Despite the compelling a priori rationale and translational science behind them, few biomarkers have yet proven valuable in routine clinical practice when added to use of a contemporary assay for cTn. As such, the current clinical role of alternative biomarkers is less than what was anticipated 10 years ago. This chapter discusses the rationale for investigating cardiovascular biomarkers other than cTn and the available evidence regarding their diagnostic and prognostic applications, with more depth given to the few biomarkers that are in present clinical use for these indications in some regions of the world.
Although cTn is the prototypical cardiovascular biomarker because of its value for diagnosis and clinical decision-making, cTn and other biomarkers of necrosis are detectable only once myocardial injury has occurred, and they give no insight into the pathobiological causes of the myocardial injury. Because the increase of cTn concentrations in peripheral blood are inherently delayed by the time required for destruction of the myocyte cytoskeleton, strategies using conventional assays for cTn require serial sampling and prolonged monitoring for 6 to 12 hours in a significant number of patients (see Chapter 7 ). However, the clinical introduction of sensitive and high-sensitivity assays for cTn has substantially reduced and modified this aspect of unmet clinical need. Also, because cTn is an integral part of the definition of MI, in the absence of any other “gold standard,” diagnostic studies inherently favor cTn and render it virtually impossible for any alternative biomarker to replace cTn.

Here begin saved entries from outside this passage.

/-- The timebase loses its reference, coasts and gets it back (R41, R42): the whole effect of REFCLK_LOSS_DETECT, of HOLDOVER_EXPIRY after
HOLDOVER_TICKS with no link, no training and no port that has ended bring-up, and of REFCLK_RESTORED where it stopped no port.
An UP port that has heard no time-sync cell for SYNC_TIMEOUT_TICKS is LOST with a phase step due, and says so once (R37); the step
takes the master's count at this hub's tick boundary, once a SYNC has brought it, and changes no tick's phase (R43, Table 2.4).
Model's choices in its clauses, no rules of the spec: that a timer's command before its time changes nothing, and how a time is counted in
ticks (log entry 55); what becomes of a port that had ended bring-up at rate T (log entry 64). -/
def Obligations.TimebaseAndAlignment : Prop :=
  (∀ s : State, s.awake = true →
  (s.time.holdover = 0 →
    Gives .refclkLossDetect s fun t =>
      t.hush = ({ s with time := { s.time with
        holdover := 1, hoTicks := 0, refLosses := satAdd 32 s.time.refLosses 1 } } : State).hush ∧ Heard 1 s t 14 0)
  ∧ (s.time.holdover = 1 → s.cv Fld.HOLDOVER_TICKS ≤ s.time.hoTicks →
      (∀ p < 2, (s.link p).state = 0 ∧ (s.cpx p).step = 0 ∧ s.bringupOver p = false) →
    Leaves .holdoverExpiry s { s with time := { s.time with holdover := 2 } })
  ∧ (s.time.holdover = 1 → s.time.hoTicks < s.cv Fld.HOLDOVER_TICKS → Leaves .holdoverExpiry s s)
  ∧ (s.time.holdover ≠ 0 → (∀ p < 2, (s.cpx p).heldOff = false) →
    Leaves .refclkRestored s { s with time := { s.time with holdover := 0, hoTicks := 0 } }))
  ∧ (∀ (s : State) (p : Nat), s.awake = true → p < 2 →
  ((s.alignOf p).align ≠ .notUp → (s.alignOf p).align ≠ .lost → s.cv Fld.SYNC_TIMEOUT_TICKS ≤ (s.alignOf p).sinceSync →
    Gives (.timeSyncTimeout p) s fun t =>
      t.hush = (s.setAlign p fun a => { a with align := .lost, relock := 0, stepDue := true }).hush ∧ Heard 1 s t 13 0)
  ∧ ((s.alignOf p).align ≠ .notUp → (s.alignOf p).sinceSync < s.cv Fld.SYNC_TIMEOUT_TICKS → Leaves (.timeSyncTimeout p) s s)
  ∧ ((s.alignOf p).stepDue = true → (p = 1 → (s.alignOf 0).stepDue = false) → s.time.slot = 0 → s.time.masterKnown = true →
      s.time.ports.length = 2 →
    Gives .timebasePhaseStep s fun t => t.time.tick = s.time.masterTick ∧ t.time.slot = s.time.slot
      ∧ (t.alignOf p).stepDue = false ∧ (t.alignOf p).relock = 0 ∧ t.topo = s.topo ∧ t.plan = s.plan ∧ t.mem = s.mem)
  ∧ (s.time.masterKnown = false → Leaves .timebasePhaseStep s s))
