/-- A `.show` command is what its body shows. -/
theorem shows_of {c : Req → Instr} {row : CmdRow} {min : Nat} {ok : Req → State → Prop} {data : Req → State → List Byte}
    (body : Req → Nat → State → Ans) (hx : ∀ rq s, exec (c rq) s = command row min rq s (body rq))
    (hb : ∀ rq s, Admitted row min rq s → ok rq s →
      ∀ h, ∃ f v, body rq h (s.heard row rq) = ⟨s.heard row rq, .ok, data rq s, none, f, false, v⟩) :
    Shows c row min ok data := by
  intro rq s ha ho
  obtain ⟨f, v, hb⟩ := hb rq s ha ho (s.chan (viaChan rq.via)).freeHandle
  refine ⟨_, (hx rq s).trans (command_run ha _), ?_⟩
  simp only [hb, Rc.bad_ok, Rc.ok_ne_accepted, Bool.and_false, Bool.false_and, Bool.false_eq_true, if_false]
  exact ⟨by simp, State.fwReply_replied _ _ _ _ _ _⟩

/-- A command with an effect does what its body does. -/
theorem answers_of {c : Req → Instr} {row : CmdRow} {min : Nat} {ok : Req → State → Prop} {rc : Req → State → Rc}
    {eff : Req → State → State} {data : Req → State → List Byte} (body : Req → Nat → State → Ans)
    (hx : ∀ rq s, exec (c rq) s = command row min rq s (body rq)) (hrc : ∀ rq s, (rc rq s).bad = false)
    (hna : ∀ rq s, (rc rq s == Rc.accepted) = false)
    (hb : ∀ rq s, Admitted row min rq s → ok rq s →
      ∀ h, ∃ u f v, body rq h (s.heard row rq) = ⟨u, rc rq s, data rq s, none, f, false, v⟩ ∧ u.still = (eff rq s).still) :
    Answers c row min ok rc eff data := by
  intro rq s ha ho
  obtain ⟨u, f, v, hb, hu⟩ := hb rq s ha ho (s.chan (viaChan rq.via)).freeHandle
  refine ⟨_, (hx rq s).trans (command_run ha _), ?_⟩
  simp only [hb, hrc, hna, Bool.and_false, Bool.false_and, Bool.false_eq_true, if_false]
  exact ⟨by simp [hu], State.fwReply_replied _ _ _ _ _ _⟩

/-- The same with OK. -/
theorem does_of {c : Req → Instr} {row : CmdRow} {min : Nat} {ok : Req → State → Prop} {eff : Req → State → State}
    {data : Req → State → List Byte} (body : Req → Nat → State → Ans)
    (hx : ∀ rq s, exec (c rq) s = command row min rq s (body rq))
    (hb : ∀ rq s, Admitted row min rq s → ok rq s →
      ∀ h, ∃ u f v, body rq h (s.heard row rq) = ⟨u, .ok, data rq s, none, f, false, v⟩ ∧ u.still = (eff rq s).still) :
    Does c row min ok eff data :=
  answers_of body hx (fun _ _ => Rc.bad_ok) (fun _ _ => Rc.ok_ne_accepted) hb

/-- A command that fails changes nothing (R559). -/
theorem fails_of {c : Req → Instr} {row : CmdRow} {min : Nat} {ok : Req → State → Prop} {rc : Rc} (body : Req → Nat → State → Ans)
    (hx : ∀ rq s, exec (c rq) s = command row min rq s (body rq)) (hbad : rc.bad = true)
    (hb : ∀ rq s, Admitted row min rq s → ok rq s →
      ∀ h, ∃ u p v, body rq h (s.heard row rq) = ⟨u, rc, [], p, none, false, v⟩) :
    Fails c row min ok rc := by
  intro rq s ha ho
  obtain ⟨u, p, v, hb⟩ := hb rq s ha ho (s.chan (viaChan rq.via)).freeHandle
  refine ⟨_, (hx rq s).trans (command_run ha _), ?_⟩
  have hna : (rc == Rc.accepted) = false := by revert hbad; cases rc <;> decide
  simp only [hb, hbad, if_true, hna, Bool.false_and, Bool.false_eq_true, if_false, Option.getD_none]
  exact ⟨by simp, State.fwReply_replied _ _ _ _ _ _⟩
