theorem test_met_NetworkTraffic :
    (∃ (s : State) (mac : Nat) (wire : List Byte), s.netLive = true ∧ mac ≤ 1 ∧ (s.mac mac).up = true ∧ s.netPort = true ∧ wire.length < 64)
    ∧ (∃ (s : State) (mac : Nat) (wire : List Byte), s.netLive = true ∧ mac ≤ 1 ∧ (s.mac mac).up = true ∧ s.netPort = true ∧ 64 ≤ wire.length
        ∧ (s.mac mac).maxFrame < wire.length)
    ∧ (∃ (s : State) (mac : Nat) (wire : List Byte), s.netLive = true ∧ mac ≤ 1 ∧ (s.mac mac).up = true ∧ s.netPort = true ∧ 64 ≤ wire.length
        ∧ wire.length ≤ (s.mac mac).maxFrame ∧ wire.drop (wire.length - 4) ≠ fcsBytes (wire.take (wire.length - 4)))
    ∧ (∃ (s : State) (mac : Nat) (frame : List Byte), s.netLive = true ∧ mac ≤ 1 ∧ (s.mac mac).up = true ∧ s.netPort = true
        ∧ 60 ≤ frame.length ∧ frame.length + 4 ≤ (s.mac mac).maxFrame ∧ beAt 12 2 frame = 0x8808 ∧ beAt 14 2 frame = 1
        ∧ beAt 16 2 frame ≠ 0)
    ∧ (∃ (s : State) (mac : Nat) (frame : List Byte), s.netLive = true ∧ mac = s.net.boundMac ∧ mac ≤ 1 ∧ (s.mac mac).up = true
        ∧ s.netPort = true ∧ 60 ≤ frame.length ∧ frame.length + 4 ≤ (s.mac mac).maxFrame ∧ frame.length ≤ 262144
        ∧ beAt 12 2 frame ≠ 0x8808 ∧ (s.mac mac).rxBuf = [] ∧ s.net.bound = true ∧ s.net.suspended = false ∧ s.net.absent = false
        ∧ s.net.flows = [] ∧ s.net.rules = [] ∧ s.net.meters = [] ∧ s.net.labels = [] ∧ s.cv Fld.NET_PAUSE = 0
        ∧ s.classReady 9 2 = true ∧ s.net.macs.length = 2)
    ∧ (∃ (s : State) (mac : Nat), s.netLive = true ∧ mac ≤ 1 ∧ (s.mac mac).up = true)
    ∧ (∃ (s : State) (q : Nat) (n : Nat), s.awake = true ∧ s.netFunction = true ∧ s.net.enable = true ∧ s.net.d3hot = false ∧ q < s.net.queues
        ∧ n ≠ 0 ∧ n ≤ (s.txRing q).filled ∧ s.net.bound = false ∧ s.classReady 9 2 = true)
    ∧ (∃ (s : State) (q : Nat) (n : Nat), s.awake = true
        ∧ (s.net.enable = false ∨ s.net.d3hot = true ∨ (s.txRing q).filled < n ∨ s.classReady 9 2 = false))
    ∧ (∃ (s : State) (q : Nat), s.awake = true ∧ q < 8 ∧ s.netFunction = true)
    ∧ (∃ (s : State), s.awake = true ∧ s.netFunction = true)
    ∧ (∃ (s : State), s.awake = true ∧ s.netFunction = true ∧ s.net.enable = true
        ∧ (s.net.wbAt = 0 ∨ s.net.wbAt + 8 * s.cv Fld.NET_WB_US ≤ s.slotCount) ∧ s.net.tx.length = 8 ∧ s.net.rx.length = 8)
    ∧ (∃ (s : State), s.awake = true ∧ s.net.wbAt ≠ 0 ∧ s.slotCount < s.net.wbAt + 8 * s.cv Fld.NET_WB_US)
    ∧ (∃ (s : State) (mac : Nat), s.awake = true ∧ s.net.bound = true ∧ s.netPort = true ∧ (s.mac (mac % 2)).up = true
        ∧ (∀ x ∈ s.net.labels, x.2 ≠ 8) ∧ s.macHeld (mac % 2) = false ∧ (s.mac (mac % 2)).txBuf = [])
    ∧ (∃ (s : State) (mac : Nat), s.awake = true ∧ s.net.bound = true ∧ s.netPort = true ∧ (s.mac (mac % 2)).up = true
        ∧ (∀ x ∈ s.net.labels, x.2 ≠ 8) ∧ s.macHeld (mac % 2) = true)
    ∧ (∃ (s : State), s.awake = true ∧ s.netPort = true ∧ s.net.bound = true)
    ∧ (∃ (s : State), s.awake = true ∧ s.netFunction = true ∧ s.net.pmeStatus = false ∧ s.net.pmeEn = true ∧ (s.pcLink 0).state = 2)
    ∧ (∃ (s : State), s.awake = true ∧ s.net.pmeStatus = true)
    ∧ (∃ (s : State), s.awake = true ∧ s.netFunction = true ∧ s.net.bound = true)
    ∧ (∃ (s : State), s.awake = true)
    ∧ (∃ (s : State), s.awake = true ∧ s.net.wakePending = true ∧ msTicks (s.cv Fld.NET_WAKE_BUFFER_MS) ≤ tickDiff s.time.tick s.net.wakeAt)
    ∧ (∃ (s : State), s.awake = true ∧ tickDiff s.time.tick s.net.wakeAt < msTicks (s.cv Fld.NET_WAKE_BUFFER_MS)) :=
  ⟨⟨netEnd, 0, (zeros 20), by decide +kernel⟩,
   ⟨netEnd, 0, (zeros 1600), by decide +kernel⟩,
   ⟨netEnd, 0, (List.replicate 100 1 : List Byte), by decide +kernel⟩,
   ⟨netEnd, 0, pauseFrame, by decide +kernel⟩,
   ⟨(setc Fld.NET_PAUSE 0 netEndB), 0, (zeros 100), by decide +kernel⟩,
   ⟨netEnd, 0, by decide +kernel⟩,
   ⟨({netFn with net.enable := true, net.tx := [{NetRing.init with size := 64, tail := 5}], net.d3hot := false, net.queues := 1} : State), 0, 2, by decide +kernel⟩,
   ⟨({netFn with net.enable := false} : State), 0, 2, by decide +kernel⟩,
   ⟨netFn, 3, by decide +kernel⟩,
   ⟨netFn, by decide +kernel⟩,
   ⟨({netFn with net.enable := true, net.tx := List.replicate 8 {NetRing.init with size := 64, head := 3}} : State), by decide +kernel⟩,
   ⟨({netFn with net.enable := true, net.wbAt := 5} : State), by decide +kernel⟩,
   ⟨netEndB, 0, by decide +kernel⟩,
   ⟨(netEndB.setMac 0 (fun m => {m with pauseEnd := some 9})), 0, by decide +kernel⟩,
   ⟨({ends [0,0,0,0,0,0,2] ready with net.bound := true} : State), by decide +kernel⟩,
   ⟨(({netFn with net.pmeEn := true} : State).setPcLink 0 (fun l => {l with state := 2})), by decide +kernel⟩,
   ⟨({ready with net.pmeStatus := true} : State), by decide +kernel⟩,
   ⟨({netFn with net.bound := true} : State), by decide +kernel⟩,
   ⟨({ready with time.tick := 32000 * 400, net.flows := [⟨5,0,zeros 42,0xFFFF,0,false,⟨0,0,0,0,false⟩,0,0⟩]} : State), by decide +kernel⟩,
   ⟨({ready with time.tick := 320000000, net.wakePending := true} : State), by decide +kernel⟩,
   ⟨ready, by decide +kernel⟩⟩

theorem test_met_NetCommands :
    (∃ (rq : Req) (s : State), Admitted Cmd.netShow 1 rq s ∧ arg rq 0 1 ≤ 1)
    ∧ (∃ (rq : Req) (s : State), Admitted Cmd.netBind 4 rq s ∧ s.jobRoom rq ∧ s.netFunction = true ∧ bitAt (arg rq 3 1) 0 = true
        ∧ s.net.bound = true)
    ∧ (∃ (rq : Req) (s : State), Admitted Cmd.netBind 4 rq s ∧ s.netFunction = false)
    ∧ (∃ (rq : Req) (s : State) (x : NetGroup), Admitted Cmd.netGroupSet 12 rq s ∧ s.jobRoom rq ∧ s.netFunction = true ∧ 1 ≤ arg rq 0 1
        ∧ arg rq 0 1 ≤ 7 ∧ bitAt (arg rq 1 1) 0 = true ∧ s.net.bound = true ∧ s.netGroup (arg rq 0 1) = some x)
    ∧ (∃ (rq : Req) (s : State), Admitted Cmd.netRuleSet 96 rq s ∧ arg rq 0 1 ≤ 253 ∧ fieldAt (arg rq 88 8) 62 2 ≠ 3)
    ∧ (∃ (rq : Req) (s : State), Admitted Cmd.netFlowSet 56 rq s ∧ (bitAt (arg rq 0 1) 0 = false ∧ fieldAt (arg rq 48 8) 62 2 ≠ 3
        ∧ s.bucket (flowBucket (slice 4 42 rq.payload)) = [] ∧ (s.net.flows.find? fun e => e.key == slice 4 42 rq.payload) = none))
    ∧ (∃ (rq : Req) (s : State), Admitted Cmd.netFlowSet 56 rq s ∧ (bitAt (arg rq 0 1) 0 = true
        ∧ (s.net.flows.find? fun e => e.key == slice 4 42 rq.payload) = none))
    ∧ (∃ (e : Flow) (rq : Req) (s : State), Admitted Cmd.netFlowShow 42 rq s
        ∧ ((s.net.flows.find? fun e => e.key == slice 0 42 rq.payload) = some e))
    ∧ (∃ (rq : Req) (s : State), Admitted Cmd.netMeterSet 12 rq s ∧ 1 ≤ arg rq 0 2 ∧ arg rq 0 2 ≤ 4095 ∧ 1 ≤ arg rq 4 4 ∧ arg rq 4 4 ≤ 25000
        ∧ 1518 ≤ arg rq 8 4 ∧ arg rq 8 4 ≤ 1048576)
    ∧ (∃ (rq : Req) (s : State), Admitted Cmd.netPresenceSet 4 rq s ∧ s.netPort = true ∧ arg rq 0 1 = 5 ∧ arg rq 2 2 = 0)
    ∧ (∃ (rq : Req) (s : State), Admitted Cmd.netPresenceShow 0 rq s)
    ∧ (∃ (rq : Req) (s : State), Admitted Cmd.netClear 1 rq s ∧ arg rq 0 1 ≤ 1) :=
  ⟨⟨(ask [1]), ready, admitted_of (by decide +kernel), by decide +kernel⟩,
   ⟨(ask [0,0,0,1]), ({netFn with net.bound := true} : State), admitted_of (by decide +kernel), by decide +kernel⟩,
   ⟨(ask [0,0,0,1]), ready, admitted_of (by decide +kernel), by decide +kernel⟩,
   ⟨(ask [2,1,0,0,0,0,0,0,0,0,0,0]), ({netFn with net.bound := true, net.groups := [(⟨2,none,true,0,none⟩ : NetGroup)]} : State), (⟨2,none,true,0,none⟩ : NetGroup), admitted_of (by decide +kernel), by decide +kernel⟩,
   ⟨(ask ([3,0,0,0] ++ zeros 92)), ready, admitted_of (by decide +kernel), by decide +kernel⟩,
   ⟨(ask ([0,0,0,0] ++ zeros 52)), ready, admitted_of (by decide +kernel), by decide +kernel⟩,
   ⟨(ask ([1,0,0,0] ++ zeros 52)), ready, admitted_of (by decide +kernel), by decide +kernel⟩,
   ⟨(⟨5,0,zeros 42,0xFFFF,0,false,⟨0,0,0,0,false⟩,0,0⟩ : Flow), (ask (zeros 42)), ({ready with net.flows := [(⟨5,0,zeros 42,0xFFFF,0,false,⟨0,0,0,0,false⟩,0,0⟩ : Flow)]} : State), admitted_of (by decide +kernel), by decide +kernel⟩,
   ⟨(ask [5,0,0,0,100,0,0,0,0,8,0,0]), ready, admitted_of (by decide +kernel), by decide +kernel⟩,
   ⟨(ask [5,0,0,0]), (ends [0,0,0,0,0,0,2] ready), admitted_of (by decide +kernel), by decide +kernel⟩,
   ⟨(ask []), ready, admitted_of (by decide +kernel)⟩,
   ⟨(ask [1]), ready, admitted_of (by decide +kernel), by decide +kernel⟩⟩
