-- ==== Sys2Proof/Certificates/Slice0/Obligations.lean ====
section
/-! DEFINITION. The statements for the provers, from the numbered rules of spec/. A statement whose basis is
"derived" rests on a decision or an inference that the spec marks as its own, or on a choice of this model; its
docstring names it. Where a next state is written out with `with`, every field not named is unchanged: that is
the instruction's frame. -/

open Sys2Proof Sys2Proof.Machine

/-! ## The wire format -/

/-- R80: every byte has a continuation bit 7 (mask `0x80`) and a payload 6:0 (mask `0x7F`); a byte is the
continuation byte or the terminator byte of its payload. -/
def Obligations.ByteHasContinuationBitAndPayload : Prop :=
  ∀ b : Byte,
    (contBit b = true ↔ b &&& 0x80#8 ≠ 0#8) ∧
    (payload b).toNat = (b &&& 0x7F#8).toNat ∧
    (contBit b = true → b = contByte (payload b)) ∧
    (contBit b = false → b = termByte (payload b)) ∧
    ∀ p : U7, (contByte p).toNat = 1 * 128 + p.toNat ∧ (termByte p).toNat = p.toNat

/-- R81: an encoded form has 1 to 10 bytes; a form of length `k` has continuation bit 1 in bytes 0 to `k - 2` and 0
in byte `k - 1`, so its length is the position of the first byte with continuation bit 0; ten continuation bytes
are not an encoded form. -/
def Obligations.EncodedFormIsContinuationsThenTerminator : Prop :=
  ∀ bs : List Byte,
    (isEncodedForm bs = true ↔
      1 ≤ bs.length ∧ bs.length ≤ 10 ∧
        ∀ i b, bs[i]? = some b → (contBit b = true ↔ i + 1 < bs.length)) ∧
    (isEncodedForm bs = true → bs.findIdx (fun b => !contBit b) + 1 = bs.length) ∧
    (isTooLong bs = true → isEncodedForm bs = false)

/-- 30_encoding.md section 6 of the table and 95_test_vectors.md section 2.8: words written out from the table's
encodings decode to the rows they stand for. -/
def Obligations.TableWordsDecodeToTheirRows : Prop :=
  decodeTableWord 8 0b00000100 = some (.varint1 4#7) ∧
  decodeTableWord 16 0b0000000110101101 = some (.varint2 45#7 1#7) ∧
  decodeTableWord 24 0b001001101000111011100101 = some (.varint3 0x65#7 0x0E#7 0x26#7) ∧
  decodeTableWord 40 0x0FFFFFFFFF = some (.varint5 127#7 127#7 127#7 127#7 15#7) ∧
  decodeTableWord 80 0x03808080808080808080 = some (.varint10 0#7 0#7 0#7 0#7 0#7 0#7 0#7 0#7 0#7 3#7) ∧
  decodeTableWord 80 0xFFFFFFFFFFFFFFFFFFFF =
    some (.toolong 127#7 127#7 127#7 127#7 127#7 127#7 127#7 127#7 127#7 127#7)

/-- Decode and encode agree: the decoder reads back every wire row, with every payload, and leaves the bytes that
follow it. -/
def Obligations.DecodingAnEncodedRowGivesItBack : Prop :=
  ∀ (i : Instr) (rest : List Byte), i.kind ≠ .operation → decode (encode i ++ rest) = .form i rest

/-- The other direction: what the decoder finds is a well-formed wire row, and its bytes with the rest are the
sequence that was read, so no two sequences of the same bytes stand for different rows. -/
def Obligations.EncodingADecodedRowGivesItsBytes : Prop :=
  ∀ (bs : List Byte) (i : Instr) (rest : List Byte), decode bs = .form i rest →
    i.kind ≠ .operation ∧ i.wellFormed = true ∧ encode i ++ rest = bs

/-- 30_encoding.md section 4: a shorter sequence that matches no row is an incomplete form. The decoder rejects
exactly the sequences of fewer than ten bytes that are all continuation bytes, and `Dec` needs more there. -/
def Obligations.DecoderRejectsExactlyIncompleteForms : Prop :=
  ∀ (bs : List Byte) (n : Nat),
    (decode bs = .needMore n ↔ bs.length = n ∧ n < 10 ∧ ∀ b ∈ bs, contBit b = true) ∧
    (decode bs = .needMore n ↔ ∃ m : Fin 10, decBytes bs = .needMore m ∧ m.val = n)

/-- 30_encoding.md section 4: the eleven wire rows are pairwise exclusive and cover every sequence of ten or more
bytes: exactly one matches, and it is the row of the instruction that the decoder finds. -/
def Obligations.ExactlyOneWireRowMatches : Prop :=
  ∀ bs : List Byte, 10 ≤ bs.length →
    ∃ i rest, decode bs = .form i rest ∧ rowOf i ∈ wireRows ∧ (rowOf i).matchesBytes bs = true ∧
      ∀ r ∈ wireRows, r.matchesBytes bs = true → r = rowOf i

Therefore, a more likely role for alternative biomarkers is to complement rather than replace cTn in clinical practice. Theoretically, some time delay between the onset of MI (coronary plaque rupture with distal embolization and/or coronary occlusion) and the appearance of cTn as a structural protein in the peripheral circulation should still remain. In addition, because detection of circulating cTn using currently available assays signals cardiomyocyte injury regardless of the underlying cause, multiple nonischemic conditions can challenge the interpretation of increases in cTn, particularly mild increases. Therefore, alternative biomarkers that reflect other pathophysiological signals (e.g., plaque rupture and/or plaque erosion) (see Chapter 3 ), other signals that are consistently present at the onset of acute MI (e.g., endogenous stress), biomarkers that reflect myocardial ischemia without necrosis (for the detection of unstable angina), or biomarkers that are associated with a specific pathobiology present in only a subset of MI patients have the potential to help differentiate among the various subtypes of MI (particularly type I vs. type II; see Chapter 1 ) and allow more personalized and targeted patient management ( Figure 8-1 ).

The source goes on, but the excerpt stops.